[Collected data entries]
*** Block opens ***
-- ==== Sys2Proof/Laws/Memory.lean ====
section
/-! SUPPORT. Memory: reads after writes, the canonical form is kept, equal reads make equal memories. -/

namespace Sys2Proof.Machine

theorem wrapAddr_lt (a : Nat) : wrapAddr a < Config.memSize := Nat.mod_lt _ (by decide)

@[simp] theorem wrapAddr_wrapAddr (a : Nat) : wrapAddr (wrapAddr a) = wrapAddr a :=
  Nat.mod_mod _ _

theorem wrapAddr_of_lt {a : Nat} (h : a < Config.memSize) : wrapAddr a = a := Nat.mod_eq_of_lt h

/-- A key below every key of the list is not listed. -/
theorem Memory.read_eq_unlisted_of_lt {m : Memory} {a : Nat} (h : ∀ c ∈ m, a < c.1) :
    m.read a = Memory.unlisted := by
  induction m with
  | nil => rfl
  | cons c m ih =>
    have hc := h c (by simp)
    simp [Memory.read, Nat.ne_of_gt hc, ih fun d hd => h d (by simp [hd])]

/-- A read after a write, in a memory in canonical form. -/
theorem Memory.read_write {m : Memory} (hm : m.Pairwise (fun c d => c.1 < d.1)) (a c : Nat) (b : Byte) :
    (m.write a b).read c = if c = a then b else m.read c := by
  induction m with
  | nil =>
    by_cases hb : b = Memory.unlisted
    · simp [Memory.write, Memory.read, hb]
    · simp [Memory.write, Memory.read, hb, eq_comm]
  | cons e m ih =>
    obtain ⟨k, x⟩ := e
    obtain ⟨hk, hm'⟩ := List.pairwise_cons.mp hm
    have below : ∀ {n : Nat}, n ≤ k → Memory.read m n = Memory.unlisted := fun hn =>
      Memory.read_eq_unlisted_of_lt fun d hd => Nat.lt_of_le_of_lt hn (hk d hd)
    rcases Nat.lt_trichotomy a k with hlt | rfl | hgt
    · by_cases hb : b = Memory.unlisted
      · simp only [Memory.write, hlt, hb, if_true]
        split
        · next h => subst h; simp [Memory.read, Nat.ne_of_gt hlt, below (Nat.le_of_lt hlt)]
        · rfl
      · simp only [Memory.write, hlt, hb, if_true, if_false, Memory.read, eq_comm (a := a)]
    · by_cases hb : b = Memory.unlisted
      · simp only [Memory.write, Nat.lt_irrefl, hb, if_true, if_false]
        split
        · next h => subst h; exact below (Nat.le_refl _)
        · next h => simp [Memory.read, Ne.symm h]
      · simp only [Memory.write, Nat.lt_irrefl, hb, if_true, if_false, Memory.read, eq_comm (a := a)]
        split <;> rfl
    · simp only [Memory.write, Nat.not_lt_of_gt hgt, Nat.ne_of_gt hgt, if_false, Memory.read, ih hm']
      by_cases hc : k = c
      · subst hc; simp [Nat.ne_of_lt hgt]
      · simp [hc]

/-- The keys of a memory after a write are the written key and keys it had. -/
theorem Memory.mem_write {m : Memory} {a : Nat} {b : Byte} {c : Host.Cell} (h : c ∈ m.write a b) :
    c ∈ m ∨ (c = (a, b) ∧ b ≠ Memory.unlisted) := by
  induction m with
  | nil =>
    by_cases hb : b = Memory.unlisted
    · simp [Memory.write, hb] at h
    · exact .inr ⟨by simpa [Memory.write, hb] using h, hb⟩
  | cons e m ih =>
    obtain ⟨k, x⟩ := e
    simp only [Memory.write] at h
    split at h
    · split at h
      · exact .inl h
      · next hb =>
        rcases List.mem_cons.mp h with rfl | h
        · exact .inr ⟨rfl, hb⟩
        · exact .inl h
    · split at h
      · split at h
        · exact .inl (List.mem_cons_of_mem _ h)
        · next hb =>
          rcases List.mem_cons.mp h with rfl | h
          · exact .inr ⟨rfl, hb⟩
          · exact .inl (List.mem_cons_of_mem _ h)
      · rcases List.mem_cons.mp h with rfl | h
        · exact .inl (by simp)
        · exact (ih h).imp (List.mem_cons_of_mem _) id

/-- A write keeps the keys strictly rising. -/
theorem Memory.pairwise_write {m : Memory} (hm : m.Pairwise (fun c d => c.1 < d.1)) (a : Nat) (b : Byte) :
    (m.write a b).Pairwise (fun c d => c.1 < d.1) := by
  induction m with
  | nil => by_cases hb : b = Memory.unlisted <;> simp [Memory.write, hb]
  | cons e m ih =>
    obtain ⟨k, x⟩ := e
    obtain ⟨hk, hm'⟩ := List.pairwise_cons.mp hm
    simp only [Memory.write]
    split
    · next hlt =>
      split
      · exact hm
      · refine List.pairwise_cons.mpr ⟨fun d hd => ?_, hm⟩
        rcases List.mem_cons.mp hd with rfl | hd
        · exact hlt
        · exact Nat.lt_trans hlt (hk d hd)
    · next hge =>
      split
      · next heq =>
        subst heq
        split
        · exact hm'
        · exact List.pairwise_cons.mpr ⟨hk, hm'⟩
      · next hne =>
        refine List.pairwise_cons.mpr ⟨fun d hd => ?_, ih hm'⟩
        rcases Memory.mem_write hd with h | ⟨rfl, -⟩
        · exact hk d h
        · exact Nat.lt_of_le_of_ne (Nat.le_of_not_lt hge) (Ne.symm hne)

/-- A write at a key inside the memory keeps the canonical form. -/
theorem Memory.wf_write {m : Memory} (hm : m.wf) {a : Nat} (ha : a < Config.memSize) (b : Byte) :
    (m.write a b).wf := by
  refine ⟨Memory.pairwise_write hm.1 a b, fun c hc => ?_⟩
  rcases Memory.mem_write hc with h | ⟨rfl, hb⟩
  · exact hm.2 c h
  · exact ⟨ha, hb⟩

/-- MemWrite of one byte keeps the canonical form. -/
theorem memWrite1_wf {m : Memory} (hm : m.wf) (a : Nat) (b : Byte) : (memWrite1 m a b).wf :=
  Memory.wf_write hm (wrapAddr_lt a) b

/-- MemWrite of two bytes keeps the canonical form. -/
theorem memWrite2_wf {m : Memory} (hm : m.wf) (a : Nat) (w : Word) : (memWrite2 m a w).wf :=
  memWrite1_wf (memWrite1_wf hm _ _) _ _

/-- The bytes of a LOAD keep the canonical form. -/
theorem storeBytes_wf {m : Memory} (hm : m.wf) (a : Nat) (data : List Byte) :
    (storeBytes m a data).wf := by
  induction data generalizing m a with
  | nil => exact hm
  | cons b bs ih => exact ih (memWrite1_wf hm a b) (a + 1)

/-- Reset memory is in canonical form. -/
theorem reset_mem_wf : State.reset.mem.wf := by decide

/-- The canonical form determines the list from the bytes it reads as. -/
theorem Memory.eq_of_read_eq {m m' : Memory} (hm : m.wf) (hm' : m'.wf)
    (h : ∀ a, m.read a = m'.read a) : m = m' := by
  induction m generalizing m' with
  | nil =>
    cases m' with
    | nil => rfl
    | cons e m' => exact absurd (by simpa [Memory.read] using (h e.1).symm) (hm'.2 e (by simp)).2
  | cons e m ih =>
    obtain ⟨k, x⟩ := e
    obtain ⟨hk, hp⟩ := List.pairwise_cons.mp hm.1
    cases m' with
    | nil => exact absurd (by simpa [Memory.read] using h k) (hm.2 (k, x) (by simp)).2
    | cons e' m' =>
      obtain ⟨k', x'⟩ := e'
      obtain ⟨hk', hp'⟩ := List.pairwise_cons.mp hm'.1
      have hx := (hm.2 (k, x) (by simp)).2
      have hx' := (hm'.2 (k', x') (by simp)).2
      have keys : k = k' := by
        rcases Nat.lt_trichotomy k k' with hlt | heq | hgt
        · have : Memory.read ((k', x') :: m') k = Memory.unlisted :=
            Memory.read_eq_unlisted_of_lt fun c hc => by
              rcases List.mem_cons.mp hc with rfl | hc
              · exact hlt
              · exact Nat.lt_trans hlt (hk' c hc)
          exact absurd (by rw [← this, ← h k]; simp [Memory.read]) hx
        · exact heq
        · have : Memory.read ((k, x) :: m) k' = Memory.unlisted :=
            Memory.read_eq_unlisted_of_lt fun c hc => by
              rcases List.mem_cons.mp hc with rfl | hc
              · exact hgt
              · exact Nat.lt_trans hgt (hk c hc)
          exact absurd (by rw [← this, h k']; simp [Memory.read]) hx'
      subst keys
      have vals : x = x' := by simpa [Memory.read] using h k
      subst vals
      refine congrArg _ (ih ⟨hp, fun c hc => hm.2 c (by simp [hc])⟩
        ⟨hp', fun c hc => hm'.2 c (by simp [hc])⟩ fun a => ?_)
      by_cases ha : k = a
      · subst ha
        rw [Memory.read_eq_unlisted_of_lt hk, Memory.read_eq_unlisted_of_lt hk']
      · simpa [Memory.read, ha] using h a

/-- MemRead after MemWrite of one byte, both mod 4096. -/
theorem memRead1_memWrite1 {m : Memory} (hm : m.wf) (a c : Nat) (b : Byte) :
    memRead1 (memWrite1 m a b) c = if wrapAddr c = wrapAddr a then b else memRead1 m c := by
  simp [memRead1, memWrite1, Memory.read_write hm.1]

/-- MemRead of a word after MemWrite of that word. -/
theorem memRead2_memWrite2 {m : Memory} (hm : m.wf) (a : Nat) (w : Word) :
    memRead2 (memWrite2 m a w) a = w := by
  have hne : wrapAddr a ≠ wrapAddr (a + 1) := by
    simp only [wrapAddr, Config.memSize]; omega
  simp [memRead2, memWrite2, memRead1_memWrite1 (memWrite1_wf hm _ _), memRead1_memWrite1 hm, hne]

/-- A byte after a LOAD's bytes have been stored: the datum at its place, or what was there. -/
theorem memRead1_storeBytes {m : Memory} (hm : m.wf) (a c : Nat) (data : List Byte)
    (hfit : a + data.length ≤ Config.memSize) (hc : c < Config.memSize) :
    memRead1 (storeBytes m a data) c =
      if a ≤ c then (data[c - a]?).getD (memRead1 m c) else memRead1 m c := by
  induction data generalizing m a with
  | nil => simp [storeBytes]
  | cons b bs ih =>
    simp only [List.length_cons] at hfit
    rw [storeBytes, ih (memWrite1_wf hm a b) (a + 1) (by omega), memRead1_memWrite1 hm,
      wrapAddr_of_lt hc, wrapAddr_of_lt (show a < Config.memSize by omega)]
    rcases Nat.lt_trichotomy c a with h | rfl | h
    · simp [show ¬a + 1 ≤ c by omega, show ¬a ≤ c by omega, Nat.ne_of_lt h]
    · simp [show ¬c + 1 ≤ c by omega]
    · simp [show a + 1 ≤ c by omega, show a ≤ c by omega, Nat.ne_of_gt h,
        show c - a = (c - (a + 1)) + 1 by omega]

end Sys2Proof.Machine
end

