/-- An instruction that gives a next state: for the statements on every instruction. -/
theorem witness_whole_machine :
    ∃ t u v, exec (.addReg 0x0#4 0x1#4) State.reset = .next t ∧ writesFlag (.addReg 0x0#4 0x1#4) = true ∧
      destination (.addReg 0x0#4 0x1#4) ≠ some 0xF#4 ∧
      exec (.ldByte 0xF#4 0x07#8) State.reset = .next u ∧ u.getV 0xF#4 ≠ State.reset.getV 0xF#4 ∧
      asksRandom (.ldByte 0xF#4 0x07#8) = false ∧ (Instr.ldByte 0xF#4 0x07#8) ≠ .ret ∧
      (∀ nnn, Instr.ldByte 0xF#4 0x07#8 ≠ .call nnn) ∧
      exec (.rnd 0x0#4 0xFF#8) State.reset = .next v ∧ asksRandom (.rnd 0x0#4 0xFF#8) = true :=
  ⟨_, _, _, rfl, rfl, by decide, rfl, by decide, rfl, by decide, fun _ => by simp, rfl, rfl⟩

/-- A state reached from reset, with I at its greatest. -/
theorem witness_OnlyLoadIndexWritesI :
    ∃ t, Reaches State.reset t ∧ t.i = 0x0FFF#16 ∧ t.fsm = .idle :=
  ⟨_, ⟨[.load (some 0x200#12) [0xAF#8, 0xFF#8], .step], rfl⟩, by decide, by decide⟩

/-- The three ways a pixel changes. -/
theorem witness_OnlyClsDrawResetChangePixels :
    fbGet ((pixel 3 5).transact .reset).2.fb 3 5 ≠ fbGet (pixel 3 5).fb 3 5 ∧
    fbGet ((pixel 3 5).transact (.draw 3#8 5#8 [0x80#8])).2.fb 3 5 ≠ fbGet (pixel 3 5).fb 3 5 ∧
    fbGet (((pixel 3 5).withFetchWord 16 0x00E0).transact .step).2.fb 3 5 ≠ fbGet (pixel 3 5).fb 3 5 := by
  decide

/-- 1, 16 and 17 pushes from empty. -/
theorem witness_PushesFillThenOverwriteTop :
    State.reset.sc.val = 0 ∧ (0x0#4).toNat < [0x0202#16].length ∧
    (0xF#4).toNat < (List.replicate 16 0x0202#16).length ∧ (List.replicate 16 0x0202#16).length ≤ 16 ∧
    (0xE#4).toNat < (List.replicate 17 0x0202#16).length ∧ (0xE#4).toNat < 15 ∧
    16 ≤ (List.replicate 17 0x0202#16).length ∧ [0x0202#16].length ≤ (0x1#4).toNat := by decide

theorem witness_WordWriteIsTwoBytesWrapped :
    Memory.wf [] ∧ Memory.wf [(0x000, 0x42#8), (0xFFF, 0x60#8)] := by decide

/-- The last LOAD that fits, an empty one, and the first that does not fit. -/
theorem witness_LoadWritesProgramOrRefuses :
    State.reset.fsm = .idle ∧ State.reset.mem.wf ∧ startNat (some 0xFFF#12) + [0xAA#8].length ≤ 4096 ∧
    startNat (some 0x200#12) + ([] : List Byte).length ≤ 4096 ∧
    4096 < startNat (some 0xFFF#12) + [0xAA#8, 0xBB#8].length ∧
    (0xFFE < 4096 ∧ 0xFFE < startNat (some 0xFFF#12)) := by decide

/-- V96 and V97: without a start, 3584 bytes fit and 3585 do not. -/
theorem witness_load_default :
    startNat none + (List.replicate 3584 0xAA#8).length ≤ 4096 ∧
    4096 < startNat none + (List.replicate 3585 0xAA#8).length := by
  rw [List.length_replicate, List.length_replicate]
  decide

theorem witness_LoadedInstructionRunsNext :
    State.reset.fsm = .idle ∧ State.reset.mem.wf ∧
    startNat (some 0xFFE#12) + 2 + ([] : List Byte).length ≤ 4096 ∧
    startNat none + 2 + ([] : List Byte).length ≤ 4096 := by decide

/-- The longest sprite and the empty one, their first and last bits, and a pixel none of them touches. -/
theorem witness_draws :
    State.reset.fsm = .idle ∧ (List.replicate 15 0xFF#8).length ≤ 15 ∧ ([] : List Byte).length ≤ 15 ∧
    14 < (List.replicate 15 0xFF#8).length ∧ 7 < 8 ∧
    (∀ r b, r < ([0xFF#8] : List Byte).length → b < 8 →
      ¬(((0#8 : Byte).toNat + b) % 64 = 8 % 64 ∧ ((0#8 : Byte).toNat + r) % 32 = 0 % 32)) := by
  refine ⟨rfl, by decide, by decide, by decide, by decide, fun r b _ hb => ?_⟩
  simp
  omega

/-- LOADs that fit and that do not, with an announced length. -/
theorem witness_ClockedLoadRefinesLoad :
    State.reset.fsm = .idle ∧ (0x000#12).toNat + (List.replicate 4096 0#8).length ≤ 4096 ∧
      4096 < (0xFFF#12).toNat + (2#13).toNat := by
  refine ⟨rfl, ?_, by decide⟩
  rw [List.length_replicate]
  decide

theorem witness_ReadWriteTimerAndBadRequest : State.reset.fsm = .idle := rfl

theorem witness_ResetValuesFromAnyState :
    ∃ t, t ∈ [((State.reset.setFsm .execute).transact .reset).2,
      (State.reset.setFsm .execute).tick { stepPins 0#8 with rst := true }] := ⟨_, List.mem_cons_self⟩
*** Block closes ***
Work task:
Scan the entries and show every line in which the word "fbGet" is found.

Result of this exercise:
    fbGet ((pixel 3 5).transact .reset).2.fb 3 5 ≠ fbGet (pixel 3 5).fb 3 5 ∧
    fbGet ((pixel 3 5).transact (.draw 3#8 5#8 [0x80#8])).2.fb 3 5 ≠ fbGet (pixel 3 5).fb 3 5 ∧
    fbGet (((pixel 3 5).withFetchWord 16 0x00E0).transact .step).2.fb 3 5 ≠ fbGet (pixel 3 5).fb 3 5 := by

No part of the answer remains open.